Provided data: Begin

/-- PORT_CONTROL_TOKEN, by the reply channel and the request at hand. -/
theorem completes_portControlToken {loc : PortAt} {s : State} {tok : Token} (hrun : portMayRun s loc = true)
    (hhead : headToTake s (endKey loc.site loc.port.toNat) = some tok) (hctrl : tok.ctrl = true) (hmark : tok.isMarkOrSwitch = false) :
    Completes (.portControlToken loc.site loc.port) s fun t =>
      (getBuf t (endKey loc.site loc.port.toNat)).q = (getBuf s (endKey loc.site loc.port.toNat)).q.tail ∧ MemSame s t ∧
      (portRused s loc = false → (getPort t loc).replies = (getPort s loc).replies) ∧
      (portRused s loc = true → (getPort s loc).part = [] →
        ∃ e, (getPort t loc).replies = (getPort s loc).replies ++ [e] ∧ e.toks = [tok] ∧ e.landed = true) ∧
      (portRused s loc = true → (getPort s loc).part ≠ [] → (getPort t loc).held = (getPort s loc).held ++ [tok]) := by
  obtain ⟨hbuf, hstore, hframes, ns, hport⟩ := popPort_does s loc
  obtain ⟨hstore', hbuf'⟩ := passCtl_frame (popPort s loc) loc tok
  have hused : portRused (popPort s loc) loc = portRused s loc := by simp only [portRused, portBinding, frame, hframes]
  have hreplies : (getPort (popPort s loc) loc).replies = (getPort s loc).replies := by rw [hport]
  have hpart : (getPort (popPort s loc) loc).part = (getPort s loc).part := by rw [hport]
  have hheld : (getPort (popPort s loc) loc).held = (getPort s loc).held := by rw [hport]
  refine ⟨_, exec_portControlToken hrun hhead hctrl hmark, (congrArg Buf.q (hbuf' _)).trans hbuf, memSame_of_store (hstore'.trans hstore),
    fun h => ?_, fun h hp => ⟨_, (passCtl_behind (hused.trans h) (hpart.trans hp) tok).trans (by rw [hreplies]), rfl, rfl⟩, fun h hp => ?_⟩
  · rw [passCtl_unused (hused.trans h), hreplies]
  · rw [passCtl_held (hused.trans h) (hpart ▸ hp), hheld]

/-! ## The whole -/

/-- Settles O35. STFL and STINV are flushes of the lines that the request covers; every other clause is one step of its port. -/
theorem flushAndReplies : Obligations.FlushAndReplies := by
  refine ⟨fun loc d s u r hall hact href => ⟨fun hs => ?_, fun hs => ?_⟩,
    fun loc d s u v r ts hall hact href halign hx => ⟨fun hs => ?_, fun hs => ?_, exec_pref_near hact href halign hx⟩,
    fun loc d s u r => exec_pref_none,
    fun loc s e tok more hfind htoks hland hafter hrun hhalt hdie hready =>
      completes_replySend (exec_replySend hfind htoks hland hafter hrun hhalt hdie hready),
    fun loc s tok => completes_portControlToken, fun loc s before e behind => exec_memoryReply⟩
  · refine completes_mono (stfl_all hall hact href hs) fun t ht => ⟨fun l (hl : l ∈ tileLines t loc.site) htag => ?_, ?_⟩
    · obtain ⟨y, hy, htag', -, hclean⟩ := mem_flushCovered (ht ▸ hl)
      exact hclean ((covers_tile hy).trans (decide_eq_true (htag'.trans htag)))
    · exact (congrArg _ ht).trans (map_flushCovered _ (fun _ => rfl) _ _)
  · refine completes_mono (stinv_all hall hact href hs) fun t ht => ht.trans (List.filter_congr fun x hx => ?_)
    rw [covers_tile hx, decide_not]
  · refine completes_mono (stfl_blocks hact href halign hx hall hs) fun t ht l (hl : l ∈ tileLines t loc.site) htag hhome => ?_
    obtain ⟨y, hy, htag', hhome', hclean⟩ := mem_flushCovered (ht ▸ hl)
    refine hclean ((covers_linesOf hy).trans ?_)
    simp only [htag', htag, hhome', decide_true, Bool.true_and]
    exact List.contains_iff_mem.2 hhome
  · refine completes_mono (stinv_blocks hact href halign hx hall hs) fun t ht => ht.trans (List.filter_congr fun x hx => ?_)
    rw [covers_linesOf hx]

end Sys2Proof.Machine
end

section
/-! What the storage operations of a region change (R78, R79, R102, R105, R111): stashes, storage, overlays and requests to peers, and
which regions still have unreleased versions afterwards. -/

namespace Sys2Proof.Machine

open Sys2Proof

/-- Nothing but the stashes, storage, the overlays and caches under hypotheses, and the requests to peers has changed: every
hypothesis has its parent. -/
def MemoryOnly (s t : State) : Prop :=
  t = { s with fab := { s.fab with mts := t.fab.mts }, store := t.store, hyps := { t.hyps with parent := s.hyps.parent }, links := t.links }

Provided data: End

— Problem statement —
The records above need to be retyped in full, exactly as given.

— Exercise answer —
/-- PORT_CONTROL_TOKEN, by the reply channel and the request at hand. -/
theorem completes_portControlToken {loc : PortAt} {s : State} {tok : Token} (hrun : portMayRun s loc = true)
    (hhead : headToTake s (endKey loc.site loc.port.toNat) = some tok) (hctrl : tok.ctrl = true) (hmark : tok.isMarkOrSwitch = false) :
    Completes (.portControlToken loc.site loc.port) s fun t =>
      (getBuf t (endKey loc.site loc.port.toNat)).q = (getBuf s (endKey loc.site loc.port.toNat)).q.tail ∧ MemSame s t ∧
      (portRused s loc = false → (getPort t loc).replies = (getPort s loc).replies) ∧
      (portRused s loc = true → (getPort s loc).part = [] →
        ∃ e, (getPort t loc).replies = (getPort s loc).replies ++ [e] ∧ e.toks = [tok] ∧ e.landed = true) ∧
      (portRused s loc = true → (getPort s loc).part ≠ [] → (getPort t loc).held = (getPort s loc).held ++ [tok]) := by
  obtain ⟨hbuf, hstore, hframes, ns, hport⟩ := popPort_does s loc
  obtain ⟨hstore', hbuf'⟩ := passCtl_frame (popPort s loc) loc tok
  have hused : portRused (popPort s loc) loc = portRused s loc := by simp only [portRused, portBinding, frame, hframes]
  have hreplies : (getPort (popPort s loc) loc).replies = (getPort s loc).replies := by rw [hport]
  have hpart : (getPort (popPort s loc) loc).part = (getPort s loc).part := by rw [hport]
  have hheld : (getPort (popPort s loc) loc).held = (getPort s loc).held := by rw [hport]
  refine ⟨_, exec_portControlToken hrun hhead hctrl hmark, (congrArg Buf.q (hbuf' _)).trans hbuf, memSame_of_store (hstore'.trans hstore),
    fun h => ?_, fun h hp => ⟨_, (passCtl_behind (hused.trans h) (hpart.trans hp) tok).trans (by rw [hreplies]), rfl, rfl⟩, fun h hp => ?_⟩
  · rw [passCtl_unused (hused.trans h), hreplies]
  · rw [passCtl_held (hused.trans h) (hpart ▸ hp), hheld]

/-! ## The whole -/

/-- Settles O35. STFL and STINV are flushes of the lines that the request covers; every other clause is one step of its port. -/
theorem flushAndReplies : Obligations.FlushAndReplies := by
  refine ⟨fun loc d s u r hall hact href => ⟨fun hs => ?_, fun hs => ?_⟩,
    fun loc d s u v r ts hall hact href halign hx => ⟨fun hs => ?_, fun hs => ?_, exec_pref_near hact href halign hx⟩,
    fun loc d s u r => exec_pref_none,
    fun loc s e tok more hfind htoks hland hafter hrun hhalt hdie hready =>
      completes_replySend (exec_replySend hfind htoks hland hafter hrun hhalt hdie hready),
    fun loc s tok => completes_portControlToken, fun loc s before e behind => exec_memoryReply⟩
  · refine completes_mono (stfl_all hall hact href hs) fun t ht => ⟨fun l (hl : l ∈ tileLines t loc.site) htag => ?_, ?_⟩
    · obtain ⟨y, hy, htag', -, hclean⟩ := mem_flushCovered (ht ▸ hl)
      exact hclean ((covers_tile hy).trans (decide_eq_true (htag'.trans htag)))
    · exact (congrArg _ ht).trans (map_flushCovered _ (fun _ => rfl) _ _)
  · refine completes_mono (stinv_all hall hact href hs) fun t ht => ht.trans (List.filter_congr fun x hx => ?_)
    rw [covers_tile hx, decide_not]
  · refine completes_mono (stfl_blocks hact href halign hx hall hs) fun t ht l (hl : l ∈ tileLines t loc.site) htag hhome => ?_
    obtain ⟨y, hy, htag', hhome', hclean⟩ := mem_flushCovered (ht ▸ hl)
    refine hclean ((covers_linesOf hy).trans ?_)
    simp only [htag', htag, hhome', decide_true, Bool.true_and]
    exact List.contains_iff_mem.2 hhome
  · refine completes_mono (stinv_blocks hact href halign hx hall hs) fun t ht => ht.trans (List.filter_congr fun x hx => ?_)
    rw [covers_linesOf hx]

end Sys2Proof.Machine
end

section
/-! What the storage operations of a region change (R78, R79, R102, R105, R111): stashes, storage, overlays and requests to peers, and
which regions still have unreleased versions afterwards. -/

namespace Sys2Proof.Machine

open Sys2Proof

/-- Nothing but the stashes, storage, the overlays and caches under hypotheses, and the requests to peers has changed: every
hypothesis has its parent. -/
def MemoryOnly (s t : State) : Prop :=
  t = { s with fab := { s.fab with mts := t.fab.mts }, store := t.store, hyps := { t.hyps with parent := s.hyps.parent }, links := t.links }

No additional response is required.